- Episode no.: Season 12 Episode 9
- Directed by: Robert Singer
- Written by: Andrew Dabb
- Cinematography by: Serge Ladouceur
- Editing by: John Fitzpatrick
- Production code: T13.19959
- Original air date: January 26, 2017
- Running time: 42 minutes

Guest appearances
- Samantha Smith as Mary Winchester; Lisa Berry as Billie the Reaper; Adam Fergus as Mick Davies; David Haydn-Jones as Arthur Ketch; Kara Royster as Alicia Banes; Stephen Lobo as Rick Sanchez; Norman Browning as Camp; Donovan Stinson as Wally;

Episode chronology
| ← Previous "LOTUS" | Next → "Lily Sunder Has Some Regrets" |
- Supernatural season 12

= First Blood (Supernatural) =

"First Blood" is the ninth episode and midseason premiere of the paranormal drama television series Supernaturals season 12, and the 250th overall. The episode was written by showrunner Andrew Dabb and directed by Robert Singer. It was first broadcast on January 26, 2017, on The CW. In the episode, Sam and Dean are placed on a black site after "attempting to assassinate" the President and begin to look for a way to get out of their jails. Meanwhile, Mary and Castiel work together in order to save them from the government.

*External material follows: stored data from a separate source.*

-- ==== Sys2Proof/Machine/Frames.lean ====
section
/-! DEFINITION. The receipt of a frame: the two frame rows of the table (log 2). -/

namespace Sys2Proof.Machine

/-- The host presents a token: `RX[0 ..]` and `RXLEN` (30_encoding.md R64, 70_reset_and_hazards.md R144). -/
def presentToken (tok : List Byte) (s : State) : State :=
  { s with
    opd := { s.opd with rx := writeCells s.opd.rx 0 tok, rxLen := tok.length }
    written := { s.written with rxLen := true } }

/-- A frame arrives: its token is presented and decoded (log 2). A token longer than `RX_MAX` cannot be
presented at all (10_state.md R14). -/
def receiveFrame (f : List Byte) (s : State) : Answer :=
  if (tokenOf f).length ≤ s.cfg.rxMax then .next (decodeRx (presentToken (tokenOf f) s))
  else .refused .tokenTooLong

/-- FRAME.WRITE_COMMAND (30_encoding.md R57). -/
def execFrameWriteCommand (a : Addr6) (r v c : Byte) (s : State) : Answer :=
  receiveFrame (headerBytes a 0 0 1 r 1 1 ++ [v, c]) s

/-- FRAME.GENERAL (20_memory.md R36). -/
def execFrameGeneral (a : Addr6) (s0 s1 f r n : Byte) (data : List Byte) (c : Byte) (s : State) : Answer :=
  receiveFrame (headerBytes a s0 s1 f r n data.length ++ data ++ [c]) s

end Sys2Proof.Machine
end

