-- ==== Sys2Proof/Certificates/Slice0/Obligations.lean ====
section
/-! DEFINITION. The statements for the provers. -/

open Sys2Proof Sys2Proof.Machine

/-- Reading back what the encoder writes gives the instruction, every operand at every value
(30_encoding.md R50, R57, 20_memory.md R36). -/
def Obligations.DecodeOfEncode : Prop :=
  ∀ i : Instr, i.wellFormed = true → decode (encode i) = .ok i

/-- Bytes that decode are the encoding of what they decode to, so no two byte sequences share a meaning. -/
def Obligations.EncodeOfDecode : Prop :=
  ∀ (bs : List Byte) (i : Instr), decode bs = .ok i → encode i = bs ∧ i.wellFormed = true

/-- The codes of 30_encoding.md R50, the turn-on frame of 95_test_vectors.md V-E1, and the bytes that are
no value of the 3-bit `OP` (log 12). -/
def Obligations.OperationWordsDecode : Prop :=
  decode [1] = .ok .lrcCompute ∧ decode [2] = .ok .lrcVerify ∧ decode [3] = .ok .frmDecode
    ∧ decode [4] = .ok .frmBuild ∧ decode [5] = .ok .frmWrcmd ∧ decode [0] = .ok .reserved0
    ∧ decode [6] = .ok .reserved6 ∧ decode [7] = .ok .reserved7
    ∧ decode [0x60, 0x01, 0x94, 0x65, 0x7C, 0x39, 0x00, 0x00, 0x01, 0x02, 0x01, 0x01, 0x00, 0x01, 0xEB]
        = .ok (.frameWriteCommand ⟨0x60, 0x01, 0x94, 0x65, 0x7C, 0x39⟩ 0x02 0x01 0xEB)
    ∧ ∀ b : Byte, 8 ≤ b.toNat → decode [b] = .error .opTooWide

/-- A step runs what the issued bytes decode to, on the state with that host step taken off (log 1). -/
def Obligations.StepRunsTheDecodedInstruction : Prop :=
  ∀ (s : State) (w : List Byte) (rest : List HostStep) (i : Instr),
    s.inbox = .issue w :: rest → decode w = .ok i → step s = exec i { s with inbox := rest }

/-- Writing a value to `OP` issues the operation of that code, in one step (10_state.md R17); each of the
eight values names an operation word. -/
def Obligations.WritingOpIssuesTheOperation : Prop :=
  ∀ (s : State) (v : Nat) (rest : List HostStep), s.inbox = .write .op v :: rest → v < 8 →
    ∃ i, decode [BitVec.ofNat 8 v] = .ok i ∧ isOperation i = true ∧ step s = exec i { s with inbox := rest }

/-- The checksum is the source's formula on the sum of the bytes (40_lrc.md R70). -/
def Obligations.ChecksumIsTheFormula : Prop :=
  ∀ bs : List Byte,
    (lrc bs).toNat = (0xFF - (bs.map BitVec.toNat).sum % 256 + 1) % 256 ∧ (lrc bs).toNat ≤ 255

/-- The bytes and their checksum sum to 0 modulo 256, and only that byte does it (40_lrc.md R73). -/
def Obligations.ChecksumMakesTheSumZero : Prop :=
  ∀ bs : List Byte,
    ((bs.map BitVec.toNat).sum + (lrc bs).toNat) % 256 = 0
      ∧ ∀ c : Byte, ((bs.map BitVec.toNat).sum + c.toNat) % 256 = 0 ↔ c = lrc bs

/-- 40_lrc.md R76 (i) to (vi): negation of the sum, zero for a sum that is a multiple of 256, the wrapping
accumulator, concatenation, order and zero bytes, one changed byte. -/
def Obligations.ChecksumLaws : Prop :=
  (∀ bs : List Byte, (lrc bs).toNat = (256 - (bs.map BitVec.toNat).sum % 256) % 256)
    ∧ (∀ bs : List Byte, (bs.map BitVec.toNat).sum % 256 = 0 → lrc bs = 0)
    ∧ (∀ bs : List Byte, lrc bs = -(bs.foldl (· + ·) 0))
    ∧ (∀ bs cs : List Byte, lrc (bs ++ cs) = lrc bs + lrc cs)
    ∧ (∀ bs cs : List Byte, bs.Perm cs → lrc bs = lrc cs)
    ∧ (∀ bs : List Byte, lrc (bs.filter (· ≠ 0)) = lrc bs)
    ∧ ∀ (bs : List Byte) (i : Nat) (b : Byte), i < bs.length → b ≠ bs.getD i 0 → lrc (bs.set i b) ≠ lrc bs
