/-! ## Decode: words written out from 30_encoding.md R50, R57 and 20_memory.md R36 -/

theorem test_decode_compute : decode [0b001] = .ok .lrcCompute := by decide
theorem test_decode_verify : decode [0b010] = .ok .lrcVerify := by decide
theorem test_decode_frm_decode : decode [0b011] = .ok .frmDecode := by decide
theorem test_decode_build : decode [0b100] = .ok .frmBuild := by decide
theorem test_decode_wrcmd : decode [0b101] = .ok .frmWrcmd := by decide
theorem test_decode_reserved0 : decode [0b000] = .ok .reserved0 := by decide
theorem test_decode_reserved6 : decode [0b110] = .ok .reserved6 := by decide
theorem test_decode_reserved7 : decode [0b111] = .ok .reserved7 := by decide

/-- V-E1's bytes. -/
theorem test_decode_write_command :
    decode [0x60, 0x01, 0x94, 0x65, 0x7C, 0x39, 0, 0, 0x01, 0x02, 0x01, 0x01, 0x00, 0x01, 0xEB] = .ok turnOn := by
  decide

/-- V-D20's bytes. -/
theorem test_decode_general :
    decode [0x60, 0x01, 0x94, 0x65, 0x7C, 0x39, 0, 0, 0, 0, 0x0B, 0x0B, 0x00,
      0x00, 0x00, 0x01, 0x00, 0x03, 0x2B, 0x00, 0x05, 0x02, 0xFF, 0xFF, 0xA7] = .ok minimumFrame := by decide

/-- V-E24's bytes: no data segment. -/
theorem test_decode_general_without_data :
    decode [0x60, 0x01, 0x94, 0x65, 0x7C, 0x39, 0, 0, 0x01, 0x02, 0x01, 0x00, 0x00, 0xED]
      = .ok (.frameGeneral exampleAddr 0 0 1 2 1 [] 0xED) := by decide

theorem test_decode_refuses_nothing : decode [] = .error .empty := by decide
theorem test_decode_refuses_wide_op : decode [8] = .error .opTooWide := by decide
theorem test_decode_refuses_short_frame : decode (List.replicate 13 0) = .error .frameTooShort := by decide

/-- A byte count of 1 on a frame of 14 bytes. -/
theorem test_decode_refuses_wrong_length :
    decode [0x60, 0x01, 0x94, 0x65, 0x7C, 0x39, 0, 0, 1, 2, 1, 1, 0, 0xED] = .error .frameLength := by decide

/-- The table's numbering: the first byte in bits 7..0 (log 12). -/
theorem test_table_word_operation : decodeTableWord 8 5 = some .frmWrcmd := by decide

theorem test_table_word_write_command :
    decodeTableWord 120 0xEB0100010102010000397C65940160 = some turnOn := by decide

/-- A general header with byte count 0: the checksum byte beyond it is zero (log 12). -/
theorem test_table_word_general :
    decodeTableWord 104 0x00000000000000397C65940160 = some (.frameGeneral exampleAddr 0 0 0 0 0 [] 0) := by decide

theorem test_fetch_word_runs :
    step (State.reset.withFetchWord 8 6) = exec .reserved6 State.reset := rfl

theorem test_fetch_word_runs_a_frame :
    After (step (State.reset.withFetchWord 120 0xEB0100010102010000397C65940160))
      (fun t => t.dec.hV && t.dec.hReg == 2) = true := by decide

The episode received generally positive reviews although critics wondered what would be the direction of the season.

==Plot==
Sam (Jared Padalecki) and Dean (Jensen Ackles) are taken to a government black site in the Rocky Mountain National Park, where they are locked in separate cells until they are willing to talk. After nearly two months, they are found dead by the guards, but suddenly revive and escape. At the same time, Mary (Samantha Smith) and Castiel (Misha Collins) attempt to find them without luck. With the Winchesters gone, monster activity goes on the rise and Castiel begins to see just how important his friends are. After escaping, the Winchesters contact Castiel to meet them when they get out of the forest and go on the run from government soldiers. Sam and Dean are able to defeat the soldiers, then reunite with Castiel and Mary, who have found them with the help of Mick (Adam Fergus) and Arthur (David Haydn-Jones). Driving away, they are stopped by Billie (Lisa Berry) and it is revealed that the Winchesters made a deal with her in which they would temporarily die and come back in exchange for a Winchester dying permanently at midnight or face cosmic consequences. Mary chooses to sacrifice herself for her sons, but Castiel kills Billie instead, telling the horrified Winchesters that they are all too important for the world to lose. At the same time, Mick unsuccessfully attempts to make connections with the American hunters. However, when Mick approaches Mary, she is shown to be more open to listening since he helped rescue Sam and Dean, though she is unaware that Mick had Arthur kill everyone at the black site so as to leave no "loose ends".

==Reception==
===Viewers===
The episode was watched by 1.72 million viewers with a 0.6/2 share among adults aged 18 to 49. This was a slight decrease in viewership from the previous episode, which was watched by 1.73 million viewers with a 0.6/2 in the 18-49 demographics. This means that 0.6 percent of all households with televisions watched the episode, while 2 percent of all households watching television at that time watched it. Supernatural ranked as the most watched program on The CW in the day, beating Riverdale.

===Critical reviews===
"First Blood" received generally positive reviews. Matt Fowler of IGN gave the episode a "good" 7.3 out of 10 and wrote in his verdict: "With 'First Blood,' the show sort of decided that Sam and Dean were finally in a bind that Cas, Mary, and Crowley couldn't touch. Not that Crowley would, but specifically, and conveniently, his contacts were useless here. So the boys got to sit alone for over a month and then decide that that was so bad that one of them should die. What worked here was the idea of Sam and Dean's criminal past finally catching up with them. Their reputations as Heartland boogeymen put them in a tough spot. The problem was, it never felt quite tough enough given everything else these guys have faced over twelve seasons."

Sean McKenna from TV Fanatic, gave a 3 star rating out of 5, stating: "I was expecting a lot more from this episode, especially for a midseason premiere. I'm interested to see how things play out going forward with respect to killing Billie, but it felt like such a roundabout and unnecessary way to get there with the whole prison and then escape. If anything, at least Sam and Dean are back and ready to get into the next case. After all, they're the guys who saved the world."

Samantha Highfill from EW gave the episode an "A−" and wrote, "Altogether, this hour was once again something different for the show. The way the action unfolded felt more like a mini action movie than an episode of Supernatural, and it worked. Yes, we're used to seeing the Winchesters fight on this show, but this time, they weren't facing ghosts. They were facing real, trained soldiers. They're always badass, but this was a new level. And once again, I'm amazed at the versatility of the Winchester story."